• _TASK TO CARRY OUT_: In the material below, the lines to repeat exactly run from the one containing "(|x| ≤ 2 ^ 15 * Real.pi" to the very last line, both included.

• _EXERCISE INPUTS_:
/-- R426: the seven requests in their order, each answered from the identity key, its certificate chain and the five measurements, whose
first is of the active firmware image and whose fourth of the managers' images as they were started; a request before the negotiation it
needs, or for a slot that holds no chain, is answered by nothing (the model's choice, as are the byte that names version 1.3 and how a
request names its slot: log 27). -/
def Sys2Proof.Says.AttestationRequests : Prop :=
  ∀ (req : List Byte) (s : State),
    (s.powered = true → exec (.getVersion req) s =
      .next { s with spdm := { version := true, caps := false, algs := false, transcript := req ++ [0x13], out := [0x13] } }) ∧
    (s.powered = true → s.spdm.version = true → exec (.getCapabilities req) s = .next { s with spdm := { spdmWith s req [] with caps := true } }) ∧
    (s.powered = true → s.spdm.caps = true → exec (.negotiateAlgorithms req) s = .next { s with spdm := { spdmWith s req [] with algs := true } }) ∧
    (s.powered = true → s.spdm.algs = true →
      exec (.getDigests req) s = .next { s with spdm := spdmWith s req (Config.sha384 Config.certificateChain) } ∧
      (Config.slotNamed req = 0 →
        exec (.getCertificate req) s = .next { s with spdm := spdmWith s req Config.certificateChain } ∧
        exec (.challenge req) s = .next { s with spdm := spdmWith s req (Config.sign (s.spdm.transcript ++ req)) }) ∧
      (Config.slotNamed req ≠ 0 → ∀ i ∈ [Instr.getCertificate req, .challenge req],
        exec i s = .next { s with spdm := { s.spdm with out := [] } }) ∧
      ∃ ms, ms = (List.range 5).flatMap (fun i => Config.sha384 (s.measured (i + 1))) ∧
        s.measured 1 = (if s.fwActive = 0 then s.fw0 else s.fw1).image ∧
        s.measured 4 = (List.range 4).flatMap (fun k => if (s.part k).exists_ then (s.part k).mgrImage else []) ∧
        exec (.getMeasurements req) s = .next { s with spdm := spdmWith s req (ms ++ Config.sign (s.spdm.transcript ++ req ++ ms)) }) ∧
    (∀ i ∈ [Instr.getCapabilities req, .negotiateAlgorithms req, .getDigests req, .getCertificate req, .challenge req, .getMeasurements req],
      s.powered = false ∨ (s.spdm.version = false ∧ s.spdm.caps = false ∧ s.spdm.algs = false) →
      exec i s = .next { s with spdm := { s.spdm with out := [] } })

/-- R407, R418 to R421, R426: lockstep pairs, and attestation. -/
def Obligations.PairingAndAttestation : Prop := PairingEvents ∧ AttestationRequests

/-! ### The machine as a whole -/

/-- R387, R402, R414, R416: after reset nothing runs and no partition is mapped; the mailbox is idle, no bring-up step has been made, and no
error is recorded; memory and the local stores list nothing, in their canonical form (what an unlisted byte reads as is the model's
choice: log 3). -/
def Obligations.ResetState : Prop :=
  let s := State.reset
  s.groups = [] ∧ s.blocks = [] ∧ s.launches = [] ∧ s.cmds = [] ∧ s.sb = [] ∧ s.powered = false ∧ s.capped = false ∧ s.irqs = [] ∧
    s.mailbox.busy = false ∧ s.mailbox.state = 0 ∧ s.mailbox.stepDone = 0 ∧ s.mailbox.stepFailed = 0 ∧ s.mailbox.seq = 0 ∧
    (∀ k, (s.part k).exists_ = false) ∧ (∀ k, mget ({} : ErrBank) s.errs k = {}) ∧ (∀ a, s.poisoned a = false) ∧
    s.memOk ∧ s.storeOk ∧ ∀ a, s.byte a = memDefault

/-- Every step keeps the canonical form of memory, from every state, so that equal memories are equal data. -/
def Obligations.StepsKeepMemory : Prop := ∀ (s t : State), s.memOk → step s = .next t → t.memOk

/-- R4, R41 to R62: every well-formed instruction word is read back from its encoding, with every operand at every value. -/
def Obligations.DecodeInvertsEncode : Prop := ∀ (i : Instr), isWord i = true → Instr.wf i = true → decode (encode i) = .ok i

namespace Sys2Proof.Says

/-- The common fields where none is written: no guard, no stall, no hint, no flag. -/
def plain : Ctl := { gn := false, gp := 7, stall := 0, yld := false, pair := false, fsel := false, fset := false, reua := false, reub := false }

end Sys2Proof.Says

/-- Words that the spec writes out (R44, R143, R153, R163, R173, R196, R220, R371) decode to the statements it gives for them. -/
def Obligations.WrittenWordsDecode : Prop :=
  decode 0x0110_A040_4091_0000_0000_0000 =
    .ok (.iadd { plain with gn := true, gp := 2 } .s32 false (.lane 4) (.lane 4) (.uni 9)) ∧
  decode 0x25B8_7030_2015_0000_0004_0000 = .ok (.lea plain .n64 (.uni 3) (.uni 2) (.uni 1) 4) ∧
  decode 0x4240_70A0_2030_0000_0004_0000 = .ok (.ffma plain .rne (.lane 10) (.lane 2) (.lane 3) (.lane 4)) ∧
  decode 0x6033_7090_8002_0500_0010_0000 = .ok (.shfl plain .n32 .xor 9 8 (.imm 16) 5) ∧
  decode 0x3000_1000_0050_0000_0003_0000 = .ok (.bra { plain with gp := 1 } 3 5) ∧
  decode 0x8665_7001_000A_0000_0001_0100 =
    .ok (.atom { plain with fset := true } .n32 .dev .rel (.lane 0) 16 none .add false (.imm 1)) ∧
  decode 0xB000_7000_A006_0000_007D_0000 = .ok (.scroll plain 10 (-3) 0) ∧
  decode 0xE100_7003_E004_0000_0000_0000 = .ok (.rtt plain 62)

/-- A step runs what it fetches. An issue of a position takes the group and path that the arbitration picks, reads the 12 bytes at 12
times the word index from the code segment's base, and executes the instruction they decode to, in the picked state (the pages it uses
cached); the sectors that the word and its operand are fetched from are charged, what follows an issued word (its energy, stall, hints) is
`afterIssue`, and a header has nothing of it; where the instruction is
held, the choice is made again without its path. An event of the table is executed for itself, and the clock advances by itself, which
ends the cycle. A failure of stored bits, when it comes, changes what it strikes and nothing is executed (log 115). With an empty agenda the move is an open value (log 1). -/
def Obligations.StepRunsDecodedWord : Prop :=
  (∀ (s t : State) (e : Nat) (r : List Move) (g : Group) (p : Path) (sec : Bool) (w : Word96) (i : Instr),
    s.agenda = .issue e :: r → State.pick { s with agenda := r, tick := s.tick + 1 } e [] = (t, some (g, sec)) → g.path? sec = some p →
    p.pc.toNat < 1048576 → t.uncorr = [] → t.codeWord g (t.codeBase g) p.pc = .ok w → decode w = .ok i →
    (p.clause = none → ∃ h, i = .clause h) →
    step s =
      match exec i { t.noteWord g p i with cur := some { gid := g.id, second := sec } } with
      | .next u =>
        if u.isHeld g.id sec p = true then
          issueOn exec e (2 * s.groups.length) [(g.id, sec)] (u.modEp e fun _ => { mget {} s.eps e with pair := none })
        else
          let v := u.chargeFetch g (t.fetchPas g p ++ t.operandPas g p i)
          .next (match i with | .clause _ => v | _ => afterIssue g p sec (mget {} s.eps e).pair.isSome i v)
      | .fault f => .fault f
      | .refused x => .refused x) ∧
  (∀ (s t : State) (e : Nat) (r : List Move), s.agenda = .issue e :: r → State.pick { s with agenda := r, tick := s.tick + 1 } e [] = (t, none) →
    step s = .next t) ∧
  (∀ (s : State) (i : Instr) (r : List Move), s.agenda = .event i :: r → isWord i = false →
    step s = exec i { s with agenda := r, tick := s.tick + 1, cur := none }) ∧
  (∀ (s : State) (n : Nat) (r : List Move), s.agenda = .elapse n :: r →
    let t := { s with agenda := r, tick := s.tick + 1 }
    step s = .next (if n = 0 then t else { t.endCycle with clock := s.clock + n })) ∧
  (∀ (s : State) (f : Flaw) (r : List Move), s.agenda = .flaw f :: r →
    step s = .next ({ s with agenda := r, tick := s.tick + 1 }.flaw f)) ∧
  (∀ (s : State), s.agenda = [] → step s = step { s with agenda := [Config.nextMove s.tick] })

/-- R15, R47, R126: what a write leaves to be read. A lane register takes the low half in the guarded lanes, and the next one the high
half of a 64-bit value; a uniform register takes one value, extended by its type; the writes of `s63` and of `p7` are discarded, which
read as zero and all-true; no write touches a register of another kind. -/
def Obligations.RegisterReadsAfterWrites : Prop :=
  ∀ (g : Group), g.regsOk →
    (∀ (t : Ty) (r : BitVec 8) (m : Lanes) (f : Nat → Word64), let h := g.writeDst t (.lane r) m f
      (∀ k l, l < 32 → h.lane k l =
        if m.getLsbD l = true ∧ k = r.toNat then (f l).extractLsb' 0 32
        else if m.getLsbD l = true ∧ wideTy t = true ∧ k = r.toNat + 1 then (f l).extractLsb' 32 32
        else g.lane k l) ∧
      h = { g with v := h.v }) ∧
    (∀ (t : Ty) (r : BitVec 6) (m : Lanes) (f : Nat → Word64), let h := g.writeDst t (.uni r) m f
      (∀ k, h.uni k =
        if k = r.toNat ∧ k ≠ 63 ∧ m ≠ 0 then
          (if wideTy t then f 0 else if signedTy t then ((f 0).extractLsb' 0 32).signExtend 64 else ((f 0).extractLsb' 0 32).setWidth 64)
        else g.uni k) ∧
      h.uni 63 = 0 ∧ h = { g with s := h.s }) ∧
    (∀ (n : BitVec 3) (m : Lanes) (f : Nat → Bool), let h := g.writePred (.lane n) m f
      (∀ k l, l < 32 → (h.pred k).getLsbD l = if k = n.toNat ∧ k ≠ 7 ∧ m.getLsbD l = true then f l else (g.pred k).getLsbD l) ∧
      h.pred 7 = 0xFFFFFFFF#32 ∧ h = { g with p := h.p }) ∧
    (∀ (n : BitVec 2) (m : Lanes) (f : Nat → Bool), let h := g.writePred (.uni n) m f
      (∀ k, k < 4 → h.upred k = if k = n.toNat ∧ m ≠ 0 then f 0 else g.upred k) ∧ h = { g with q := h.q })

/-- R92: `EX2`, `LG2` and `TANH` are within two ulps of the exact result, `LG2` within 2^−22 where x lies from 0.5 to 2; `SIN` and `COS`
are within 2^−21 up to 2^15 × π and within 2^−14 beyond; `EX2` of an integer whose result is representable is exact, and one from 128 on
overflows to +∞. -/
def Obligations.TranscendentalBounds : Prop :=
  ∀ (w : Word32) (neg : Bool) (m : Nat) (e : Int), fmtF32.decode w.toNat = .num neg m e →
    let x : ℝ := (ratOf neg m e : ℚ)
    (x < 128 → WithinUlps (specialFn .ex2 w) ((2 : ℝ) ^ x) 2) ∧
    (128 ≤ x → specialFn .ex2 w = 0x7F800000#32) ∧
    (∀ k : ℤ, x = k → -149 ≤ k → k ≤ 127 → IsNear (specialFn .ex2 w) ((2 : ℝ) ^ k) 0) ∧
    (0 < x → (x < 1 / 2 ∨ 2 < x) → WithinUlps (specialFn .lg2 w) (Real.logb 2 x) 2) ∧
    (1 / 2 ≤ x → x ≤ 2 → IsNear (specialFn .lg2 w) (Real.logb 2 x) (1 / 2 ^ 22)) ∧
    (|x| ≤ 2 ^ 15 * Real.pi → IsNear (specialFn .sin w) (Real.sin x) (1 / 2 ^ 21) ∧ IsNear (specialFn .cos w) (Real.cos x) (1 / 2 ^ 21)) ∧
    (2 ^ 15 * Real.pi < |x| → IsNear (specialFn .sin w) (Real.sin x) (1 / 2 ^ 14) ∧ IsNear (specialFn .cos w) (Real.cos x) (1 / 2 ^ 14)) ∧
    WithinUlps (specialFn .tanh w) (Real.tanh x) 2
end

• _SOLUTION_:
    (|x| ≤ 2 ^ 15 * Real.pi → IsNear (specialFn .sin w) (Real.sin x) (1 / 2 ^ 21) ∧ IsNear (specialFn .cos w) (Real.cos x) (1 / 2 ^ 21)) ∧
    (2 ^ 15 * Real.pi < |x| → IsNear (specialFn .sin w) (Real.sin x) (1 / 2 ^ 14) ∧ IsNear (specialFn .cos w) (Real.cos x) (1 / 2 ^ 14)) ∧
    WithinUlps (specialFn .tanh w) (Real.tanh x) 2
end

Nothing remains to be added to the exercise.